Duchenne muscular dystrophy is often only associated with people assigned male at birth, as it is caused by a mutation on a gene located on X chromosomes and so in people with XY chromosomes there is no other functioning gene to compensate. Though it affects the lives of many more people who live with the condition.
People assigned female at birth are often only considered carriers of Duchenne muscular dystrophy, even though (while rare) they can also have Duchenne when the mutation is present on both their X chromosomes. In these cases, they are commonly identified as a ‘manifesting carrier’.
How does Duchenne differ between sexes?
It’s unclear how many females live with Duchenne, but it’s estimated that one is born with Duchenne for every 6000 males in the UK. However, with more people with Duchenne now living well into adulthood, the number of females with Duchenne is also increasing. With this comes further insight into how diversely their symptoms can present– with some having milder symptoms and others having the same severe symptoms as people with XY chromosomes.

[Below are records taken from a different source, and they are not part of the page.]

-- ==== Sys2Proof/Machine/Callbacks.lean ====
section
/-! DEFINITION. The callback requests (spec/47_callbacks.md), each as an operation of its own, where its rule has it
asked: the request goes out on the callback port, its answer stands in `result`, and the PROC step that asks it goes
on to its end, because no step is ever split (R320): the answer's use, and whatever the mode operation does after it.
Anywhere else PROC has no such step and the state stays (log entries 4, 19, 20). -/
namespace Sys2Proof.Machine
open Sys2Proof

/-! ## When each is asked -/

/-- LAPSCAN without a target (R321). -/
def searchAnyEnabled (s : State) : Bool := sniffsIn .lapScan s && !s.cfg.tlapV

/-- LAPSCAN with a target, UAPDISC, HOPFOLLOW (R322). -/
def searchTargetEnabled (s : State) : Bool := sniffsIn .lapScan s && s.cfg.tlapV || discovers s

/-- UAPDISC, and HOPFOLLOW while the 27-bit clock is unknown (R324). -/
def recoverUapEnabled (s : State) : Bool := sniffsIn .uapClockDiscovery s || sniffsIn .hopFollow s && !s.pn.clk27

/-- HOPFOLLOW's phase 3, before CB_WINNOW (R326). -/
def advanceHopEnabled (s : State) : Bool := sniffsIn .hopFollow s && (s.uapConf && !s.pn.clk27)

/-- HOPFOLLOW's phase 3, after CB_ADVANCE_HOP, whose answer may have given the 27-bit clock (R326, R327). -/
def winnowEnabled (s : State) : Bool := sniffsIn .hopFollow s && s.uapConf

/-! ## What the step that asks does with the answer -/

/-- LAPSCAN's use of a search's answer, with the report bank and the tracker outputs DISPATCH gives it (R250, R254). -/
def lapAnswered (found : Option (U24 × Byte)) (s : State) : State :=
  lapUse (oldestBank (twoBankWindow s)) s.trk.signal s.trk.noise s.trk.snr found s

/-- What the session's discovery mode does with a present header (R258, R260). -/
def discover (pkt : Packet) (s : State) : Ctl :=
  if s.cfg.mode = .uapClockDiscovery then uapRecover pkt s else hopPhases pkt s

/-- The use of a CB_SEARCH_TARGET answer, by mode (R322). -/
def targetAnswered (found : Option FoundTarget) (s : State) : Ctl :=
  if s.cfg.mode = .lapScan then goOn (lapAnswered (found.map fun r => (s.cfg.tlap, r.err)) s)
  else matchUse discover found s

/-- The use of a CB_RECOVER_UAP answer, by mode (R324). -/
def recoverAnswered (a : RecoverResponse) (s : State) : Ctl :=
  if s.cfg.mode = .uapClockDiscovery then uapUse a s
  else (storeAnswer .clk27RecoveryFailed a.pn a.contra s).andThen hopResolve

/-- The use of a CB_WINNOW answer (R327). -/
def winnowAnswered (a : HopResponse) (s : State) : Ctl :=
  (storeAnswer .ladderContradiction a.pn a.contra s).andThen hopComplete

/-- The use of a CB_ADVANCE_HOP answer: CB_WINNOW still runs in the same dispatch (R326). -/
def advanceAnswered (a : HopResponse) (s : State) : Ctl :=
  ((storeAnswer .ladderContradiction a.pn a.contra s).andThen hopWinnow).andThen hopComplete

/-! ## Meanings -/

/-- CB_SEARCH_ANY (R321). -/
def execCbSearchAny (w : Symbols) (s : State) : Host.Outcome State Fault Refusal :=
  whenEnabled searchAnyEnabled (fun s =>
    let a := askSearchAny w s
    .next (lapAnswered (a.1.map fun r => (r.lap, r.err)) (a.2.withResult (.foundAny a.1)))) s

/-- CB_SEARCH_TARGET (R322). -/
def execCbSearchTarget (w : Symbols) (lap : U24) (s : State) : Host.Outcome State Fault Refusal :=
  whenEnabled searchTargetEnabled (fun s =>
    let a := askSearchTarget w lap s
    .next (targetAnswered a.1 (a.2.withResult (.foundTarget a.1))).state) s

/-- CB_HEADER_PRESENT (R323): asked by UAPDISC and HOPFOLLOW. -/
def execCbHeaderPresent (pkt : Packet) (s : State) : Host.Outcome State Fault Refusal :=
  whenEnabled discovers (fun s =>
    let a := askHeaderPresent pkt s
    .next (headerUse discover pkt a.1 (a.2.withResult (.present a.1))).state) s

/-- CB_RECOVER_UAP (R324). -/
def execCbRecoverUap (pkt : Packet) (pn : Piconet) (s : State) : Host.Outcome State Fault Refusal :=
  whenEnabled recoverUapEnabled (fun s =>
    let a := askRecoverUap pkt pn s
    .next (recoverAnswered a.1 (a.2.withResult (.recovered a.1.ok a.1.contra))).state) s

/-- CB_DECODE_PAYLOAD (R325): never asked. The code and its formats are there so that the interface is complete; no
step sends it, in any state, so its frame leaves the state as it is (log entry 19). -/
def execCbDecodePayload (_pkt : Packet) (_pn : Piconet) (s : State) : Host.Outcome State Fault Refusal := .next s

/-- CB_ADVANCE_HOP (R326). -/
def execCbAdvanceHop (pn : Piconet) (s : State) : Host.Outcome State Fault Refusal :=
  whenEnabled advanceHopEnabled (fun s =>
    let a := askAdvanceHop pn s
    .next (advanceAnswered a.1 (a.2.withResult (.hopped a.1.contra))).state) s

/-- CB_WINNOW (R327). -/
def execCbWinnow (pn : Piconet) (s : State) : Host.Outcome State Fault Refusal :=
  whenEnabled winnowEnabled (fun s =>
    let a := askWinnow pn s
    .next (winnowAnswered a.1 (a.2.withResult (.hopped a.1.contra))).state) s

end Sys2Proof.Machine
end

The reason for this variation is still not yet clear, but some doctors think this happens when both parents have a medical history of Duchenne in their family. The most important thing to remember about people assigned female at birth who live with Duchenne is that the symptoms are very unpredictable as they don’t tend to follow expected patterns associated with the disease. This means, in practice, a more flexible approach is needed with specialists tailoring care to their unique needs. It is also harder to know how the disease will progress, and in what timeframes, often making it more difficult to prepare for what lies ahead.

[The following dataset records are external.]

@[simp] theorem State.withResult_params (s : State) (x : OpResult) : (s.withResult x).params = s.params := rfl
@[simp] theorem State.withResult_regs (s : State) (x : OpResult) : (s.withResult x).regs = s.regs := rfl
@[simp] theorem State.withResult_cfg (s : State) (x : OpResult) : (s.withResult x).cfg = s.cfg := rfl
@[simp] theorem State.withResult_session (s : State) (x : OpResult) : (s.withResult x).session = s.session := rfl
@[simp] theorem State.withResult_xbuf (s : State) (x : OpResult) : (s.withResult x).xbuf = s.xbuf := rfl
@[simp] theorem State.withResult_ring (s : State) (x : OpResult) : (s.withResult x).ring = s.ring := rfl
@[simp] theorem State.withResult_hist (s : State) (x : OpResult) : (s.withResult x).hist = s.hist := rfl
@[simp] theorem State.withResult_trk (s : State) (x : OpResult) : (s.withResult x).trk = s.trk := rfl
@[simp] theorem State.withResult_pn (s : State) (x : OpResult) : (s.withResult x).pn = s.pn := rfl
@[simp] theorem State.withResult_uapConf (s : State) (x : OpResult) : (s.withResult x).uapConf = s.uapConf := rfl
@[simp] theorem State.withResult_inputs (s : State) (x : OpResult) : (s.withResult x).inputs = s.inputs := rfl
@[simp] theorem State.withResult_ports (s : State) (x : OpResult) : (s.withResult x).ports = s.ports := rfl
@[simp] theorem State.withResult_pending (s : State) (x : OpResult) : (s.withResult x).pending = s.pending := rfl
@[simp] theorem State.withResult_oracle (s : State) (x : OpResult) : (s.withResult x).oracle = s.oracle := rfl
@[simp] theorem State.withResult_draws (s : State) (x : OpResult) : (s.withResult x).draws = s.draws := rfl
@[simp] theorem State.withResult_result (s : State) (x : OpResult) : (s.withResult x).result = x := rfl
@[simp] theorem State.withResult_withResult (s : State) (x y : OpResult) : (s.withResult x).withResult y = s.withResult y := rfl
@[simp] theorem State.withResult_self (s : State) : s.withResult s.result = s := rfl

end Sys2Proof.Machine
end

Clinical trials and treatments
Currently, there is only one treatment available for Duchenne - called Translarna - through a managed access agreement. Females with Duchenne are eligible to access this treatment if they fall under the eligibility criteria. However, for other treatments currently in development, females find they are often unable to access clinical trials as the sample focuses exclusively on males.
We have heard from the community about how often females living with Duchenne are negatively impacted by widespread assumptions and how they feel they are overlooked. But, here at MDUK, we see you, we hear you, and we are here to support you every stage of your journey. We understand you may be overwhelmed and discouraged by the current system, which is why we are pushing for change.
We are committed to raising awareness of women with Duchenne amongst policymakers, NHS, and key healthcare to ensure faster diagnosis, better access to treatment, and improved support.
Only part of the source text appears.